Records contained in a dataset:
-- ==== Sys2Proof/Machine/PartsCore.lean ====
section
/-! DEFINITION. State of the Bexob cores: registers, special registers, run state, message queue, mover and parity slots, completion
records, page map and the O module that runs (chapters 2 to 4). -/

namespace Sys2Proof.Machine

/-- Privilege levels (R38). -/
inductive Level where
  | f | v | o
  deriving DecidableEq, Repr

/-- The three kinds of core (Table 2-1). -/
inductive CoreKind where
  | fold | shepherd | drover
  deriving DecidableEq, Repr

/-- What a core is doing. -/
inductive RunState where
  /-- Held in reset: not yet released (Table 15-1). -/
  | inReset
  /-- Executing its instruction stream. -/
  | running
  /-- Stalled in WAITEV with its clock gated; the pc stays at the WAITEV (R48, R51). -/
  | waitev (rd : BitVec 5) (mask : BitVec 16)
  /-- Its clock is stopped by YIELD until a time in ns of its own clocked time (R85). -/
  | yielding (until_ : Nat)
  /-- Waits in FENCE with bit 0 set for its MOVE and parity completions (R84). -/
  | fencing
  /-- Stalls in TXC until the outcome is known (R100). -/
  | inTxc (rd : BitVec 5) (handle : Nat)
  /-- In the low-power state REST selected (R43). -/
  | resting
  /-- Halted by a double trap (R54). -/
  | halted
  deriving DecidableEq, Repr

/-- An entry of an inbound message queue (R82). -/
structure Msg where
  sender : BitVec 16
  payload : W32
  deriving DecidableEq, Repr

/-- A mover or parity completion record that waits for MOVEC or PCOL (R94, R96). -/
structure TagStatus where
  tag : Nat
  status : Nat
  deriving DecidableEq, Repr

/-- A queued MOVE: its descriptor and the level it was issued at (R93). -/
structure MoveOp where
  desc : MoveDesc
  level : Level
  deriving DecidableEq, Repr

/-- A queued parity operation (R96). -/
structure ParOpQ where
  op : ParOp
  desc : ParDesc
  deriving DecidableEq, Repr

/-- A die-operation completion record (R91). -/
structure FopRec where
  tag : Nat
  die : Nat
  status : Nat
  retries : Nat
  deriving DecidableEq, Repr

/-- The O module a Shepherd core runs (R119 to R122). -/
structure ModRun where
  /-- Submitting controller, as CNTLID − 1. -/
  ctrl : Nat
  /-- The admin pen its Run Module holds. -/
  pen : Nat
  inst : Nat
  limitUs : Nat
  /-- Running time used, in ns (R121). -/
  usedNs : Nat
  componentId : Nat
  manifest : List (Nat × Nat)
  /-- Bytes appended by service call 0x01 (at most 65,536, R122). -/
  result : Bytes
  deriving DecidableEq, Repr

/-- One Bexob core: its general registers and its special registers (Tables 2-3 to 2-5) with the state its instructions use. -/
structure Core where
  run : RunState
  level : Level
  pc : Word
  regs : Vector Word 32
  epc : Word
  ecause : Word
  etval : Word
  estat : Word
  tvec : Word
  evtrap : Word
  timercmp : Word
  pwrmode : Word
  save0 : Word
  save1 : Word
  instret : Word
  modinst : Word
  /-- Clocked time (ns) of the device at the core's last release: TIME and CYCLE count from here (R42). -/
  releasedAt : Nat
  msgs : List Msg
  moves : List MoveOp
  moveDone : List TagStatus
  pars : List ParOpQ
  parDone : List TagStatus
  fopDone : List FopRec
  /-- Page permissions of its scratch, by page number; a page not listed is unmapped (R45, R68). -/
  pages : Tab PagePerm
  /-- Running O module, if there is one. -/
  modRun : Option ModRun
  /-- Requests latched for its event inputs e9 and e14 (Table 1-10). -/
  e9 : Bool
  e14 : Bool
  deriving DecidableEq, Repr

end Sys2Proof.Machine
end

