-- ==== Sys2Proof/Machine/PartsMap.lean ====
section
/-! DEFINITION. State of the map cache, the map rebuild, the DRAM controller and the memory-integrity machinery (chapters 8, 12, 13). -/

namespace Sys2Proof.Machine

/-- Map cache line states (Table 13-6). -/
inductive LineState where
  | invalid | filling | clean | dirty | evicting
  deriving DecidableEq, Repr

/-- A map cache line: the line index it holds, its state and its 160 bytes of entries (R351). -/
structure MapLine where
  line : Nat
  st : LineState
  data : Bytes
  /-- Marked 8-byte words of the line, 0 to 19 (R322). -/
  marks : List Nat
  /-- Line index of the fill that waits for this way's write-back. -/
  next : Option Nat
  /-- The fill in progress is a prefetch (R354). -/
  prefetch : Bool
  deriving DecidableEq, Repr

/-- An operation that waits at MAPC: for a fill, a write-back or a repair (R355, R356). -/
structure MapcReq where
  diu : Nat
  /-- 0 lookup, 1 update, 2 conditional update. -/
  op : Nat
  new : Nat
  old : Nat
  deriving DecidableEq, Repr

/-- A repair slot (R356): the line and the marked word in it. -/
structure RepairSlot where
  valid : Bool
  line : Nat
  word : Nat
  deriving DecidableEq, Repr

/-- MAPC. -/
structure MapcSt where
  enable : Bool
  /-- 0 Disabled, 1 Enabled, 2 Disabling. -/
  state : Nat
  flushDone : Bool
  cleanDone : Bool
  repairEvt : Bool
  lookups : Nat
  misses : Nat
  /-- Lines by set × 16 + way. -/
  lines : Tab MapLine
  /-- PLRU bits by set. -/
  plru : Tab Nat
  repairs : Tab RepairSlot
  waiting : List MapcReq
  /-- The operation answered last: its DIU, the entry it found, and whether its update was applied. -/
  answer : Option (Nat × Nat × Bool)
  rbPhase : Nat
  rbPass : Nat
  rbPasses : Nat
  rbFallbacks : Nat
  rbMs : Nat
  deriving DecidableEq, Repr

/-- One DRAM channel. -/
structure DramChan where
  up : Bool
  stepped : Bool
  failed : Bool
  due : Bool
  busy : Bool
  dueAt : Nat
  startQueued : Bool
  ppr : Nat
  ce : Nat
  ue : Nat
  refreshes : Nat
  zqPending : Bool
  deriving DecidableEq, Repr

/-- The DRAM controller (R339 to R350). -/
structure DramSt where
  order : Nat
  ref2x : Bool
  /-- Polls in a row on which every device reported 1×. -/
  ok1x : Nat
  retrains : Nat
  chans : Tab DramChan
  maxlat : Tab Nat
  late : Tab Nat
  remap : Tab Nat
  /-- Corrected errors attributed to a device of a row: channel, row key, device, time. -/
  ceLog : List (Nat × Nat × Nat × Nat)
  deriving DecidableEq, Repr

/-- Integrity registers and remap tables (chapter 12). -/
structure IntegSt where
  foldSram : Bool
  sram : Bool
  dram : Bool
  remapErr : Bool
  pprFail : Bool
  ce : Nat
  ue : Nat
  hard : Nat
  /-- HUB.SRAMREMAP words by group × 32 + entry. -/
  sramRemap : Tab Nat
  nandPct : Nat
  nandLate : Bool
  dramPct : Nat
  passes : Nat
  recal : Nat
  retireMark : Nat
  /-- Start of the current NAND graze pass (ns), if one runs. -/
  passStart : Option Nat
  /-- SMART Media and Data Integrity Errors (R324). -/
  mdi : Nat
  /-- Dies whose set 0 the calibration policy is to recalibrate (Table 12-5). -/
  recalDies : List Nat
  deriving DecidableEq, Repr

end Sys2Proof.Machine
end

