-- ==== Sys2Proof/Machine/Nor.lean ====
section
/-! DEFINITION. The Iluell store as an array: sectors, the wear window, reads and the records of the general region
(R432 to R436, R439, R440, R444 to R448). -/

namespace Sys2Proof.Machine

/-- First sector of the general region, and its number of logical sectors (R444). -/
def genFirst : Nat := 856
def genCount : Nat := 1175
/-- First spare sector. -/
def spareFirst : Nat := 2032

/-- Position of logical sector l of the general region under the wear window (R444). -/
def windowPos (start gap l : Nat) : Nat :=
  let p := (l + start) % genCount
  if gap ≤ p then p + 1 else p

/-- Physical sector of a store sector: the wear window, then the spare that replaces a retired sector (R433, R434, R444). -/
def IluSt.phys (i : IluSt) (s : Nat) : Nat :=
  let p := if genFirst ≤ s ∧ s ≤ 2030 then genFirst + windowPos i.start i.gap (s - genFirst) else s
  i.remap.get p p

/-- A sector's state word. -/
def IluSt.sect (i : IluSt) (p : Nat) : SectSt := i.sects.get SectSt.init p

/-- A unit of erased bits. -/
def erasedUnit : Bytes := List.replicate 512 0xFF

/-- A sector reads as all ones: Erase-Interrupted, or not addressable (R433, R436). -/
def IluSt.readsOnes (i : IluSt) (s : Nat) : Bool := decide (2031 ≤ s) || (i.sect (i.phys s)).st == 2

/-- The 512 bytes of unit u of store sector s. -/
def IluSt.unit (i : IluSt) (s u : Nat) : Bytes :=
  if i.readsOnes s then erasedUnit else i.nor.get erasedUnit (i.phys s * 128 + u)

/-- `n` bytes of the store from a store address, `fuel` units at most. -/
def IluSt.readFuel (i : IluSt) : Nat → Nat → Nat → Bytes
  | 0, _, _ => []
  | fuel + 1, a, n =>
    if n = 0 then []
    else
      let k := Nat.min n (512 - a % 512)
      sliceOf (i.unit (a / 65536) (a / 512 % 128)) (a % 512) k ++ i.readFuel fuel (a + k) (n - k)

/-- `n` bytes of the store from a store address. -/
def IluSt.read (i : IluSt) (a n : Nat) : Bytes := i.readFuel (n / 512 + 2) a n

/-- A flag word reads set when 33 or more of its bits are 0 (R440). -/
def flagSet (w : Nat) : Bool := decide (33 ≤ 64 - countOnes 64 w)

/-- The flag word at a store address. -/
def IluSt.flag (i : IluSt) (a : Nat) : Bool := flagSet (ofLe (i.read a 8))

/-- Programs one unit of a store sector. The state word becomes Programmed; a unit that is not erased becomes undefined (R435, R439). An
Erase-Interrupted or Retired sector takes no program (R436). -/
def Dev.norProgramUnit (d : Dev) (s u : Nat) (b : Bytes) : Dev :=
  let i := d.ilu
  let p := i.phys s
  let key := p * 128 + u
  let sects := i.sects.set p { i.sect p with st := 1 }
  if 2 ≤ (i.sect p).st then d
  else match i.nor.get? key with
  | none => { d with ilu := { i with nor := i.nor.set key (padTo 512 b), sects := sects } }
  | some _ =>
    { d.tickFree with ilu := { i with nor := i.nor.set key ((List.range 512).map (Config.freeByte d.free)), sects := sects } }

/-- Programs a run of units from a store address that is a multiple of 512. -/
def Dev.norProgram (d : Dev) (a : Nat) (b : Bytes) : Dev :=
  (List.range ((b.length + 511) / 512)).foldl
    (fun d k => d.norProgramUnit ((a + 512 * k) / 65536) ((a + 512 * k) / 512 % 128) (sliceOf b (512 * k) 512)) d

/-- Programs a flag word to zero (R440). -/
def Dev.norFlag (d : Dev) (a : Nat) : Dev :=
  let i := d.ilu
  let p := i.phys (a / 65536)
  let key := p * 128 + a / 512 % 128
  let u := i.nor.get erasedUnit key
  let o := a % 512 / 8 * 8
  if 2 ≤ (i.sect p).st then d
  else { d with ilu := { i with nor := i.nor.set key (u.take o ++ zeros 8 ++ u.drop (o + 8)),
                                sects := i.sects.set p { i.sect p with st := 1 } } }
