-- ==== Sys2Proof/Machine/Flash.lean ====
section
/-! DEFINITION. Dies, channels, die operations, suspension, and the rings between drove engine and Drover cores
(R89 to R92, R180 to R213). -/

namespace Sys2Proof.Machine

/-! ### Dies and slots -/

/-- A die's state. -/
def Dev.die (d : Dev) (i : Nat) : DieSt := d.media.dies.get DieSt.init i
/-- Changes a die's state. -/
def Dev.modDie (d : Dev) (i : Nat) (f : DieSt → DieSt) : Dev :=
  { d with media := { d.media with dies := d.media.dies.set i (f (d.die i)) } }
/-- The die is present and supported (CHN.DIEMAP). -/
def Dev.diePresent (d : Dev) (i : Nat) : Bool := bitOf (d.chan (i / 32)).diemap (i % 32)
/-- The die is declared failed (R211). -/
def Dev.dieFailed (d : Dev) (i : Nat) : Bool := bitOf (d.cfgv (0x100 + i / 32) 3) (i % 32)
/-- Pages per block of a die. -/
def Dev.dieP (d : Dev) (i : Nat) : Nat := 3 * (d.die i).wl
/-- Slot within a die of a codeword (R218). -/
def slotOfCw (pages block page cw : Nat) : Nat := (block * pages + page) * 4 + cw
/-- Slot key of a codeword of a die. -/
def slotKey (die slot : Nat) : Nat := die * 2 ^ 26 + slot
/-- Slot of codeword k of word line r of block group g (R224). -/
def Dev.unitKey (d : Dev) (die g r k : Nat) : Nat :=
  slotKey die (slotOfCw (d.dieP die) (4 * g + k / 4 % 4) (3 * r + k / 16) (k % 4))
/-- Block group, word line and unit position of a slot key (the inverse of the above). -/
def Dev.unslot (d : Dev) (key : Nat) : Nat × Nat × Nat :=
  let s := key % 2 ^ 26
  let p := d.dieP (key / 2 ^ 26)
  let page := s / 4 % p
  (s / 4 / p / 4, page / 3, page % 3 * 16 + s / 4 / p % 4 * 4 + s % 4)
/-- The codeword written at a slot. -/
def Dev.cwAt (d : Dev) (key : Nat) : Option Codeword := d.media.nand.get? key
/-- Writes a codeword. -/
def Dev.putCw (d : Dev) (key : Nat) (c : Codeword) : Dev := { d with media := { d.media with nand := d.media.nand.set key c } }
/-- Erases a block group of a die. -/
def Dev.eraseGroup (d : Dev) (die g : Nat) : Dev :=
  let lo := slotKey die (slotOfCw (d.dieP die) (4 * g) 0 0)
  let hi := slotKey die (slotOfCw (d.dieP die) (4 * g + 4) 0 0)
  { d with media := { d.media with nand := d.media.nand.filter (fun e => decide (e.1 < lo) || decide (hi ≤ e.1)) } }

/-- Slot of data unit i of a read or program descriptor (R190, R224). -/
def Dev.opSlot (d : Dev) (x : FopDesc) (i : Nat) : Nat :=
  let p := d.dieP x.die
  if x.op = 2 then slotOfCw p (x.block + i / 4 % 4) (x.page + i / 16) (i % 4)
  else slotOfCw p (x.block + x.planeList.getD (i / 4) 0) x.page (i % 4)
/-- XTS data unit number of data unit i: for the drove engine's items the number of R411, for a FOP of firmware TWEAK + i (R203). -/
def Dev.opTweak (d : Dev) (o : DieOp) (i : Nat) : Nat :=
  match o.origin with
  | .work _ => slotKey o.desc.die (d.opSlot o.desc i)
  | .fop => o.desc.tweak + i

## What to do:
All lines above from the line with "known (R100). -/" through the line with "pars : List ParOpQ", both included, are to be set down exactly, with nothing else.

## Task solution:
  /-- Stalls in TXC until the outcome is known (R100). -/
  | inTxc (rd : BitVec 5) (handle : Nat)
  /-- In the low-power state REST selected (R43). -/
  | resting
  /-- Halted by a double trap (R54). -/
  | halted
  deriving DecidableEq, Repr

/-- An entry of an inbound message queue (R82). -/
structure Msg where
  sender : BitVec 16
  payload : W32
  deriving DecidableEq, Repr

/-- A mover or parity completion record that waits for MOVEC or PCOL (R94, R96). -/
structure TagStatus where
  tag : Nat
  status : Nat
  deriving DecidableEq, Repr

/-- A queued MOVE: its descriptor and the level it was issued at (R93). -/
structure MoveOp where
  desc : MoveDesc
  level : Level
  deriving DecidableEq, Repr

/-- A queued parity operation (R96). -/
structure ParOpQ where
  op : ParOp
  desc : ParDesc
  deriving DecidableEq, Repr

/-- A die-operation completion record (R91). -/
structure FopRec where
  tag : Nat
  die : Nat
  status : Nat
  retries : Nat
  deriving DecidableEq, Repr

/-- The O module a Shepherd core runs (R119 to R122). -/
structure ModRun where
  /-- Submitting controller, as CNTLID − 1. -/
  ctrl : Nat
  /-- The admin pen its Run Module holds. -/
  pen : Nat
  inst : Nat
  limitUs : Nat
  /-- Running time used, in ns (R121). -/
  usedNs : Nat
  componentId : Nat
  manifest : List (Nat × Nat)
  /-- Bytes appended by service call 0x01 (at most 65,536, R122). -/
  result : Bytes
  deriving DecidableEq, Repr

/-- One Bexob core: its general registers and its special registers (Tables 2-3 to 2-5) with the state its instructions use. -/
structure Core where
  run : RunState
  level : Level
  pc : Word
  regs : Vector Word 32
  epc : Word
  ecause : Word
  etval : Word
  estat : Word
  tvec : Word
  evtrap : Word
  timercmp : Word
  pwrmode : Word
  save0 : Word
  save1 : Word
  instret : Word
  modinst : Word
  /-- Clocked time (ns) of the device at the core's last release: TIME and CYCLE count from here (R42). -/
  releasedAt : Nat
  msgs : List Msg
  moves : List MoveOp
  moveDone : List TagStatus
  pars : List ParOpQ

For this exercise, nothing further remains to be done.